What to do: Using the records that appear below, write out exactly the lines from the one with "records := s.appliedRecords, verdicts" through the one with "(s.applied inputs).fc = s.fc := by", keeping both end lines.

[Dataset entries]
@[simp] theorem State.appliedSs_flight : s.appliedSs.flight = s.ss.flight := by
  unfold State.appliedSs
  cases s.appliesHere <;> cases s.ae.stopped <;> simp

end

/-- FE after a boundary: the up-switch test, then the staged range modes (R9, R16). -/
def State.appliedFe (s : State) : FrontEnd := if s.appliesHere then s.testedFe.applyStaged s.ss.staged else s.testedFe

/-- The digest counts after a boundary (R166). -/
def State.appliedDigests (s : State) : Quad Nat :=
  if s.appliesHere ∧ s.ss.staged.analysis.isSome = true then Quad.fill 0 else s.lc.digests

theorem State.applyAnalysis_eq (s : State) :
    s.applyAnalysis =
      ((s.setFe (s.fe.applyStaged s.ss.staged)).setLc
        { s.lc with digests := if s.ss.staged.analysis.isSome then Quad.fill 0 else s.lc.digests }).setSs s.ss.withAnalysis := by
  unfold State.applyAnalysis
  cases staged : s.ss.staged.analysis <;> simp only [staged, Option.isSome_none, Option.isSome_some] <;> rfl

theorem State.editTable_eq (s : State) :
    s.editTable = (s.setLe { s.le with records := editedRecords s }).setSs s.ss.withLimits := rfl

/-- An application point of limit edits changes the table with its records, the verdicts with the alert line, and LC. -/
theorem State.applyLimitEdits_eq (s : State) (point : Option Word) :
    ∃ verdicts alert lc, s.applyLimitEdits point =
      ((s.setLe { s.le with records := editedRecords s, verdicts := verdicts, alert := alert }).setSs s.ss.withLimits).setLc lc := by
  obtain ⟨u, ⟨verdicts, alert, lc, -, changed⟩, e⟩ := s.applyLimitEdits_frame point
  rw [e, changed, State.editTable_eq]
  generalize editedRecords s = records
  exact ⟨verdicts, alert, lc.closeLimit point, rfl⟩

theorem State.settled_eq (s : State) (inputs : InputLevels) :
    ∃ lc, s.settled inputs =
      ((((s.setCt s.closedCt).setFe s.appliedFe).setSt (s.closedSt inputs) |>.setAe (s.closedAe inputs)).setSs
        (if s.appliesHere then s.ss.withAnalysis else s.ss)).setLc lc := by
  unfold State.settled State.appliedFe
  rw [State.closed_eq]
  split
  · rw [State.applyAnalysis_eq]; exact ⟨_, rfl⟩
  · exact ⟨_, rfl⟩

/-- The records that GM finds at a boundary. -/
def State.appliedRecords (s : State) : Vector (List (UnitId × CondRecord)) 48 :=
  if s.ae.stopped then editedRecords s else s.le.records

theorem State.settled_editedRecords (s : State) (inputs : InputLevels) : editedRecords (s.settled inputs) = editedRecords s := by
  obtain ⟨lc, e⟩ := s.settled_eq inputs
  unfold editedRecords
  rw [e]
  by_cases applies : s.appliesHere = true
  · simp [applies, SettingsStore.withAnalysis, Staging.withoutAnalysis]
  · simp [applies]

/-- The state that GM finds at a boundary. -/
theorem State.applied_eq (s : State) (inputs : InputLevels) :
    ∃ verdicts alert lc, s.applied inputs =
      (((((s.setCt s.closedCt).setFe s.appliedFe).setSt (s.closedSt inputs) |>.setAe (s.closedAe inputs)).setSs s.appliedSs).setLe
        { s.le with records := s.appliedRecords, verdicts := verdicts, alert := alert }).setLc lc := by
  obtain ⟨lc, e⟩ := s.settled_eq inputs
  have edited := s.settled_editedRecords inputs
  unfold State.applied State.appliedRecords State.appliedSs
  split
  · obtain ⟨verdicts, alert, lc', e'⟩ := (s.settled inputs).applyLimitEdits_eq none
    rw [e', edited, e]
    exact ⟨verdicts, alert, lc', rfl⟩
  · exact ⟨s.le.verdicts, s.le.alert, lc, e⟩

/-- The state that GM leaves at a boundary. -/
theorem State.monitored_eq (s : State) (inputs : InputLevels) :
    ∃ gm records verdicts alert lc, s.monitored inputs =
      ((((((s.setCt s.closedCt).setFe s.appliedFe).setSt (s.closedSt inputs) |>.setAe (s.closedAe inputs)).setSs s.appliedSs).setGm
        gm).setLe { s.le with records := records, verdicts := verdicts, alert := alert }).setLc lc := by
  obtain ⟨verdicts, alert, lc, e⟩ := s.applied_eq inputs
  obtain ⟨gm, records, verdicts', alert', lc', -, e'⟩ := (s.applied inputs).monitorStep_only (s.context inputs)
  unfold State.monitored
  rw [e', e]
  exact ⟨gm, records, verdicts', alert', lc', rfl⟩

/-! ### The state that GM leaves, field by field -/

section
variable (s : State) (inputs : InputLevels)

@[simp] theorem State.applied_pending : (s.applied inputs).pending = s.pending := by
  obtain ⟨verdicts, alert, lc, e⟩ := s.applied_eq inputs
  simp [e]

@[simp] theorem State.applied_inReset : (s.applied inputs).inReset = s.inReset := by
  obtain ⟨verdicts, alert, lc, e⟩ := s.applied_eq inputs
  simp [e]

@[simp] theorem State.applied_mode : (s.applied inputs).mode = s.mode := by
  obtain ⟨verdicts, alert, lc, e⟩ := s.applied_eq inputs
  simp [e]

@[simp] theorem State.applied_fe : (s.applied inputs).fe = s.appliedFe := by
  obtain ⟨verdicts, alert, lc, e⟩ := s.applied_eq inputs
  simp [e]

@[simp] theorem State.applied_fc : (s.applied inputs).fc = s.fc := by
  obtain ⟨verdicts, alert, lc, e⟩ := s.applied_eq inputs
  simp [e]

@[simp] theorem State.applied_st : (s.applied inputs).st = s.closedSt inputs := by
  obtain ⟨verdicts, alert, lc, e⟩ := s.applied_eq inputs
  simp [e]

@[simp] theorem State.applied_freeNext : (s.applied inputs).freeNext = s.freeNext := by
  obtain ⟨verdicts, alert, lc, e⟩ := s.applied_eq inputs
  simp [e]

@[simp] theorem State.applied_ct : (s.applied inputs).ct = s.closedCt := by
  obtain ⟨verdicts, alert, lc, e⟩ := s.applied_eq inputs
  simp [e]

@[simp] theorem State.applied_ae : (s.applied inputs).ae = s.closedAe inputs := by
  obtain ⟨verdicts, alert, lc, e⟩ := s.applied_eq inputs
  simp [e]

@[simp] theorem State.applied_ss : (s.applied inputs).ss = s.appliedSs := by
  obtain ⟨verdicts, alert, lc, e⟩ := s.applied_eq inputs
  simp [e]

@[simp] theorem State.applied_cr : (s.applied inputs).cr = s.cr := by
  obtain ⟨verdicts, alert, lc, e⟩ := s.applied_eq inputs
  simp [e]

@[simp] theorem State.applied_gm : (s.applied inputs).gm = s.gm := by
  obtain ⟨verdicts, alert, lc, e⟩ := s.applied_eq inputs
  simp [e]

@[simp] theorem State.applied_records : (s.applied inputs).le.records = s.appliedRecords := by
  obtain ⟨verdicts, alert, lc, e⟩ := s.applied_eq inputs
  simp [e]

@[simp] theorem State.monitored_pending : (s.monitored inputs).pending = s.pending := by
  obtain ⟨gm, records, verdicts, alert, lc, e⟩ := s.monitored_eq inputs
  simp [e]

@[simp] theorem State.monitored_inReset : (s.monitored inputs).inReset = s.inReset := by
  obtain ⟨gm, records, verdicts, alert, lc, e⟩ := s.monitored_eq inputs
  simp [e]

@[simp] theorem State.monitored_mode : (s.monitored inputs).mode = s.mode := by
  obtain ⟨gm, records, verdicts, alert, lc, e⟩ := s.monitored_eq inputs
  simp [e]

@[simp] theorem State.monitored_fe : (s.monitored inputs).fe = s.appliedFe := by
  obtain ⟨gm, records, verdicts, alert, lc, e⟩ := s.monitored_eq inputs
  simp [e]

@[simp] theorem State.monitored_fc : (s.monitored inputs).fc = s.fc := by
  obtain ⟨gm, records, verdicts, alert, lc, e⟩ := s.monitored_eq inputs
  simp [e]

@[simp] theorem State.monitored_st : (s.monitored inputs).st = s.closedSt inputs := by
  obtain ⟨gm, records, verdicts, alert, lc, e⟩ := s.monitored_eq inputs
  simp [e]

@[simp] theorem State.monitored_freeNext : (s.monitored inputs).freeNext = s.freeNext := by
  obtain ⟨gm, records, verdicts, alert, lc, e⟩ := s.monitored_eq inputs
  simp [e]

@[simp] theorem State.monitored_ct : (s.monitored inputs).ct = s.closedCt := by
  obtain ⟨gm, records, verdicts, alert, lc, e⟩ := s.monitored_eq inputs
  simp [e]

@[simp] theorem State.monitored_ae : (s.monitored inputs).ae = s.closedAe inputs := by
  obtain ⟨gm, records, verdicts, alert, lc, e⟩ := s.monitored_eq inputs
  simp [e]

@[simp] theorem State.monitored_ss : (s.monitored inputs).ss = s.appliedSs := by
  obtain ⟨gm, records, verdicts, alert, lc, e⟩ := s.monitored_eq inputs
  simp [e]

@[simp] theorem State.monitored_cr : (s.monitored inputs).cr = s.cr := by
  obtain ⟨gm, records, verdicts, alert, lc, e⟩ := s.monitored_eq inputs
  simp [e]

@[simp] theorem State.monitored_latches : (s.monitored inputs).le.latches = s.le.latches := by
  obtain ⟨gm, records, verdicts, alert, lc, e⟩ := s.monitored_eq inputs
  simp [e]

@[simp] theorem State.monitored_tripLines : (s.monitored inputs).le.tripLines = s.le.tripLines := by
  obtain ⟨gm, records, verdicts, alert, lc, e⟩ := s.monitored_eq inputs
  simp [e]

end

/-! ### After the boundary -/

/-- The engine after the boundary, `gm` being what GM leaves. -/
def State.openedAe (s : State) (inputs : InputLevels) (gm : Monitors) : AnalysisEngine :=
  if s.opensWindow then (s.closedAe inputs).openWindow s.appliedSs.working.analysis.window (s.ct.cycle + 1) gm
  else s.closedAe inputs

/-- CT `c` at the start of the cycle that begins, `ended` being CT before the boundary. -/
def CycleTracker.begun (c ended : CycleTracker) (nominal : Nominal) : CycleTracker :=
  { c with
    start := ended.endCount
    length := nextLength c.tracker c.accepted nominal (ended.steering.map (phaseOffset ended.start ended.length))
    issued := 0
    holdoverMark := decide (c.tracker = .holdover)
    steering := none }

/-- CT after the boundary. -/
def State.begunCt (s : State) : CycleTracker := s.closedCt.begun s.ct s.appliedSs.working.analysis.nominal

theorem CycleTracker.closeCycle_cycle (c : CycleTracker) (free : Bool) : (c.closeCycle free).cycle = c.cycle + 1 := by
  unfold CycleTracker.closeCycle
  dsimp only
  split
  · split <;> rfl
  · rfl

Response:
        { s.le with records := s.appliedRecords, verdicts := verdicts, alert := alert }).setLc lc := by
  obtain ⟨lc, e⟩ := s.settled_eq inputs
  have edited := s.settled_editedRecords inputs
  unfold State.applied State.appliedRecords State.appliedSs
  split
  · obtain ⟨verdicts, alert, lc', e'⟩ := (s.settled inputs).applyLimitEdits_eq none
    rw [e', edited, e]
    exact ⟨verdicts, alert, lc', rfl⟩
  · exact ⟨s.le.verdicts, s.le.alert, lc, e⟩

/-- The state that GM leaves at a boundary. -/
theorem State.monitored_eq (s : State) (inputs : InputLevels) :
    ∃ gm records verdicts alert lc, s.monitored inputs =
      ((((((s.setCt s.closedCt).setFe s.appliedFe).setSt (s.closedSt inputs) |>.setAe (s.closedAe inputs)).setSs s.appliedSs).setGm
        gm).setLe { s.le with records := records, verdicts := verdicts, alert := alert }).setLc lc := by
  obtain ⟨verdicts, alert, lc, e⟩ := s.applied_eq inputs
  obtain ⟨gm, records, verdicts', alert', lc', -, e'⟩ := (s.applied inputs).monitorStep_only (s.context inputs)
  unfold State.monitored
  rw [e', e]
  exact ⟨gm, records, verdicts', alert', lc', rfl⟩

/-! ### The state that GM leaves, field by field -/

section
variable (s : State) (inputs : InputLevels)

@[simp] theorem State.applied_pending : (s.applied inputs).pending = s.pending := by
  obtain ⟨verdicts, alert, lc, e⟩ := s.applied_eq inputs
  simp [e]

@[simp] theorem State.applied_inReset : (s.applied inputs).inReset = s.inReset := by
  obtain ⟨verdicts, alert, lc, e⟩ := s.applied_eq inputs
  simp [e]

@[simp] theorem State.applied_mode : (s.applied inputs).mode = s.mode := by
  obtain ⟨verdicts, alert, lc, e⟩ := s.applied_eq inputs
  simp [e]

@[simp] theorem State.applied_fe : (s.applied inputs).fe = s.appliedFe := by
  obtain ⟨verdicts, alert, lc, e⟩ := s.applied_eq inputs
  simp [e]

@[simp] theorem State.applied_fc : (s.applied inputs).fc = s.fc := by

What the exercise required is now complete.